How to Maximize the value of your Employee Benefits

There are many components that contribute to sound financial planning. Most of us are aware of the importance of spending less, saving more and sticking to a budget. However many people fail to recognize how some employee benefits can contribute to the household budget. Group health insurance, 401(k) plans and paid vacation days are some of the benefits offered by employers that are understood with relative ease, but there are other benefits that people may not know about or know enough about to gain the full advantage. One of those benefits provided by employers is a Flexible Spending Account (FSA).

Demystifying Flexible Spending Plans.

Also called a flex plan or reimbursement account, a FSA is an employer-sponsored benefit that allows you to pay for eligible expenses on a pre-tax basis. Eligible expenses include medical expenses not covered by your current health insurance such as deductibles, office visits, etc; as well as child or dependent care expenses. If you employer offers this plan and you anticipate incurring any of these expenses you should be taking advantage of this valuable benefit.

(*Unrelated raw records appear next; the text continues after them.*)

@[simp] theorem acqReceived_mask (m : Part → Bool) (a0 : Fin 8) (a1 : W32) (s : State) (h_peers : m .peers = true) : (acqReceived a0 a1 s).mask m = s.mask m := by
  unfold acqReceived
  (repeat' split) <;> (first | (simp [Power.mask, Win.mask, Params.mask, Crb.mask, Idn.mask, h_peers]; done) | ((simp [Power.mask, Win.mask, Params.mask, Crb.mask, Idn.mask, h_peers]) <;> (repeat' split) <;> simp [Power.mask, Win.mask, Params.mask, Crb.mask, Idn.mask, h_peers]))

@[simp] theorem reservedReceived_mask (m : Part → Bool) (s : State) (h_peers : m .peers = true) : (reservedReceived s).mask m = s.mask m := by
  unfold reservedReceived
  (repeat' split) <;> (first | (simp [Power.mask, Win.mask, Params.mask, Crb.mask, Idn.mask, h_peers]; done) | ((simp [Power.mask, Win.mask, Params.mask, Crb.mask, Idn.mask, h_peers]) <;> (repeat' split) <;> simp [Power.mask, Win.mask, Params.mask, Crb.mask, Idn.mask, h_peers]))

@[simp] theorem service_mask (m : Part → Bool) (a0 : Fin 8) (a1 : ℕ) (a2 : ℕ) (a3 : W32) (s : State) (h_g : m .g = true) (h_irq : m .irq = true) (h_win : m .win = true) (h_log : m .log = true) (h_nvm : m .nvm = true) (h_loops : m .loops = true) (h_peers : m .peers = true) (h_lsh : m .lsh = true) (h_swp : m .swp = true) (h_gsp : m .gsp = true) (h_sram : m .sram = true) : (service a0 a1 a2 a3 s).mask m = s.mask m := by
  unfold service
  (repeat' split) <;> (first | (simp [Power.mask, Win.mask, Params.mask, Crb.mask, Idn.mask, h_g, h_irq, h_win, h_log, h_nvm, h_loops, h_peers, h_lsh, h_swp, h_gsp, h_sram]; done) | ((simp [Power.mask, Win.mask, Params.mask, Crb.mask, Idn.mask, h_g, h_irq, h_win, h_log, h_nvm, h_loops, h_peers, h_lsh, h_swp, h_gsp, h_sram]) <;> (repeat' split) <;> simp [Power.mask, Win.mask, Params.mask, Crb.mask, Idn.mask, h_g, h_irq, h_win, h_log, h_nvm, h_loops, h_peers, h_lsh, h_swp, h_gsp, h_sram]))

@[simp] theorem deliver_mask (m : Part → Bool) (a0 : Fin 8) (a1 : LshMsg) (s : State) (h_g : m .g = true) (h_irq : m .irq = true) (h_win : m .win = true) (h_log : m .log = true) (h_nvm : m .nvm = true) (h_loops : m .loops = true) (h_peers : m .peers = true) (h_lsh : m .lsh = true) (h_swp : m .swp = true) (h_gsp : m .gsp = true) (h_sram : m .sram = true) : (deliver a0 a1 s).mask m = s.mask m := by
  unfold deliver
  (repeat' split) <;> (first | (simp [Power.mask, Win.mask, Params.mask, Crb.mask, Idn.mask, h_g, h_irq, h_win, h_log, h_nvm, h_loops, h_peers, h_lsh, h_swp, h_gsp, h_sram]; done) | ((simp [Power.mask, Win.mask, Params.mask, Crb.mask, Idn.mask, h_g, h_irq, h_win, h_log, h_nvm, h_loops, h_peers, h_lsh, h_swp, h_gsp, h_sram]) <;> (repeat' split) <;> simp [Power.mask, Win.mask, Params.mask, Crb.mask, Idn.mask, h_g, h_irq, h_win, h_log, h_nvm, h_loops, h_peers, h_lsh, h_swp, h_gsp, h_sram]))

@[simp] theorem releaseAll_mask (m : Part → Bool)  (l : List (Nat × LshMsg × Nat)) (s : State) (h_g : m .g = true) (h_irq : m .irq = true) (h_win : m .win = true) (h_log : m .log = true) (h_nvm : m .nvm = true) (h_loops : m .loops = true) (h_peers : m .peers = true) (h_lsh : m .lsh = true) (h_swp : m .swp = true) (h_gsp : m .gsp = true) (h_sram : m .sram = true) : (releaseAll  l s).mask m = s.mask m := by
  induction l generalizing s with
  | nil => rfl
  | cons x l ih => simp [releaseAll, ih, h_g, h_irq, h_win, h_log, h_nvm, h_loops, h_peers, h_lsh, h_swp, h_gsp, h_sram]

@[simp] theorem chewDisarm_mask (m : Part → Bool) (a0 : ℕ) (s : State) (h_g : m .g = true) (h_irq : m .irq = true) (h_win : m .win = true) (h_log : m .log = true) (h_nvm : m .nvm = true) (h_loops : m .loops = true) (h_peers : m .peers = true) (h_lsh : m .lsh = true) (h_swp : m .swp = true) (h_gsp : m .gsp = true) (h_fch : m .fch = true) (h_sram : m .sram = true) (h_chw : m .chw = true) : (chewDisarm a0 s).mask m = s.mask m := by
  unfold chewDisarm
  (repeat' split) <;> (first | (simp [Power.mask, Win.mask, Params.mask, Crb.mask, Idn.mask, h_g, h_irq, h_win, h_log, h_nvm, h_loops, h_peers, h_lsh, h_swp, h_gsp, h_fch, h_sram, h_chw]; done) | ((simp [Power.mask, Win.mask, Params.mask, Crb.mask, Idn.mask, h_g, h_irq, h_win, h_log, h_nvm, h_loops, h_peers, h_lsh, h_swp, h_gsp, h_fch, h_sram, h_chw]) <;> (repeat' split) <;> simp [Power.mask, Win.mask, Params.mask, Crb.mask, Idn.mask, h_g, h_irq, h_win, h_log, h_nvm, h_loops, h_peers, h_lsh, h_swp, h_gsp, h_fch, h_sram, h_chw]))

@[simp] theorem chewSettle_mask (m : Part → Bool) (s : State) (h_g : m .g = true) (h_irq : m .irq = true) (h_win : m .win = true) (h_log : m .log = true) (h_nvm : m .nvm = true) (h_loops : m .loops = true) (h_peers : m .peers = true) (h_lsh : m .lsh = true) (h_swp : m .swp = true) (h_gsp : m .gsp = true) (h_fch : m .fch = true) (h_sram : m .sram = true) (h_chw : m .chw = true) : (chewSettle s).mask m = s.mask m := by
  unfold chewSettle
  (repeat' split) <;> (first | (simp [Power.mask, Win.mask, Params.mask, Crb.mask, Idn.mask, h_g, h_irq, h_win, h_log, h_nvm, h_loops, h_peers, h_lsh, h_swp, h_gsp, h_fch, h_sram, h_chw]; done) | ((simp [Power.mask, Win.mask, Params.mask, Crb.mask, Idn.mask, h_g, h_irq, h_win, h_log, h_nvm, h_loops, h_peers, h_lsh, h_swp, h_gsp, h_fch, h_sram, h_chw]) <;> (repeat' split) <;> simp [Power.mask, Win.mask, Params.mask, Crb.mask, Idn.mask, h_g, h_irq, h_win, h_log, h_nvm, h_loops, h_peers, h_lsh, h_swp, h_gsp, h_fch, h_sram, h_chw]))

@[simp] theorem noteTraffic_mask (m : Part → Bool) (a0 : LshMsg) (s : State) (h_lsh : m .lsh = true) : (noteTraffic a0 s).mask m = s.mask m := by
  unfold noteTraffic
  (repeat' split) <;> (first | (simp [Power.mask, Win.mask, Params.mask, Crb.mask, Idn.mask, h_lsh]; done) | ((simp [Power.mask, Win.mask, Params.mask, Crb.mask, Idn.mask, h_lsh]) <;> (repeat' split) <;> simp [Power.mask, Win.mask, Params.mask, Crb.mask, Idn.mask, h_lsh]))

@[simp] theorem releaseOf_mask (m : Part → Bool) (a0 : Fin 8) (s : State) (h_g : m .g = true) (h_irq : m .irq = true) (h_win : m .win = true) (h_log : m .log = true) (h_nvm : m .nvm = true) (h_loops : m .loops = true) (h_peers : m .peers = true) (h_lsh : m .lsh = true) (h_swp : m .swp = true) (h_gsp : m .gsp = true) (h_sram : m .sram = true) (h_chw : m .chw = true) : (releaseOf a0 s).mask m = s.mask m := by
  unfold releaseOf
  (repeat' split) <;> (first | (simp [Power.mask, Win.mask, Params.mask, Crb.mask, Idn.mask, h_g, h_irq, h_win, h_log, h_nvm, h_loops, h_peers, h_lsh, h_swp, h_gsp, h_sram, h_chw]; done) | ((simp [Power.mask, Win.mask, Params.mask, Crb.mask, Idn.mask, h_g, h_irq, h_win, h_log, h_nvm, h_loops, h_peers, h_lsh, h_swp, h_gsp, h_sram, h_chw]) <;> (repeat' split) <;> simp [Power.mask, Win.mask, Params.mask, Crb.mask, Idn.mask, h_g, h_irq, h_win, h_log, h_nvm, h_loops, h_peers, h_lsh, h_swp, h_gsp, h_sram, h_chw]))

@[simp] theorem receive_mask (m : Part → Bool) (a0 : Fin 8) (a1 : ℕ) (a2 : ℕ) (a3 : W32) (s : State) (h_g : m .g = true) (h_irq : m .irq = true) (h_win : m .win = true) (h_log : m .log = true) (h_nvm : m .nvm = true) (h_loops : m .loops = true) (h_peers : m .peers = true) (h_lsh : m .lsh = true) (h_swp : m .swp = true) (h_gsp : m .gsp = true) (h_fch : m .fch = true) (h_sram : m .sram = true) (h_chw : m .chw = true) : (receive a0 a1 a2 a3 s).mask m = s.mask m := by
  unfold receive
  (repeat' split) <;> (first | (simp [Power.mask, Win.mask, Params.mask, Crb.mask, Idn.mask, h_g, h_irq, h_win, h_log, h_nvm, h_loops, h_peers, h_lsh, h_swp, h_gsp, h_fch, h_sram, h_chw]; done) | ((simp [Power.mask, Win.mask, Params.mask, Crb.mask, Idn.mask, h_g, h_irq, h_win, h_log, h_nvm, h_loops, h_peers, h_lsh, h_swp, h_gsp, h_fch, h_sram, h_chw]) <;> (repeat' split) <;> simp [Power.mask, Win.mask, Params.mask, Crb.mask, Idn.mask, h_g, h_irq, h_win, h_log, h_nvm, h_loops, h_peers, h_lsh, h_swp, h_gsp, h_fch, h_sram, h_chw]))
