@[simp] theorem writeSlot_mask (m : Part → Bool) (a0 : Bool) (a1 : ℕ) (a2 : W16) (s : State) (h_g : m .g = true) (h_power : m .power = true) (h_irq : m .irq = true) (h_win : m .win = true) (h_log : m .log = true) (h_proof : m .proof = true) (h_par : m .par = true) (h_nvm : m .nvm = true) (h_loops : m .loops = true) (h_phases : m .phases = true) (h_lanes : m .lanes = true) (h_svc : m .svc = true) (h_snap : m .snap = true) (h_acp : m .acp = true) (h_peers : m .peers = true) (h_lsh : m .lsh = true) (h_swp : m .swp = true) (h_gsp : m .gsp = true) (h_fch : m .fch = true) (h_sram : m .sram = true) (h_crb : m .crb = true) (h_idn : m .idn = true) (h_chw : m .chw = true) : (writeSlot a0 a1 a2 s).mask m = s.mask m := by
  simp only [writeSlot]
  repeat' (with_reducible apply mask_iteS)
  all_goals simp [Power.mask, Win.mask, Params.mask, Crb.mask, Idn.mask, h_g, h_power, h_irq, h_win, h_log, h_proof, h_par, h_nvm, h_loops, h_phases, h_lanes, h_svc, h_snap, h_acp, h_peers, h_lsh, h_swp, h_gsp, h_fch, h_sram, h_crb, h_idn, h_chw]

end Sys2Proof.Machine
end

How does a Flexible Spending Plan benefit me?

Contributions made to your FSA are deducted from your pay before your Federal, State, and Social Security Taxes are deducted which means they are not reported to the IRS. This results in your taxable income decreasing while your spendable income is increased. You could potentially save hundreds or thousands of dollars by participating in the plan.

How does an FSA Work?

If you are planning on taking advantage of this valuable benefit from your employer, they will ask you at the beginning of the plan year (usually January 1st) how much you would like to contribute for the year. There are limits for both medical and dependent care plans so you will have a guideline regarding how much you are allowed to contribute. Once you determine how much you are contributing you can expect to see equal deductions taken from your paycheck each pay period for the plan year. That money is set aside in an account by your employer for reimbursement throughout the year as you pay for medical or dependent costs not covered elsewhere.

When determining how much you would like to contribute for the year you should take a close look at your previous medical or dependent care needs. Some people think by contributing the maximum amount they are safe, however this benefit is a use-it-or-lose-it type of benefit. If at the end of the plan year you have not used all the money that you have had deducted you will have to forfeit the remaining amount. Individual companies set the limit for medical care accounts, while dependent care accounts have a strict Federal limit of $5,000 per family. That means if each parent participates in a FSA plan the limit for BOTH persons cannot exceed $5,000 combined.

In a time where many families are struggling to get by, it is imperative to understand benefits available to you at your workplace. If you have any questions about what type of benefits are available to you or how they work, make the effort to contact your human resources department to get a better understanding how these benefits can help you and your family.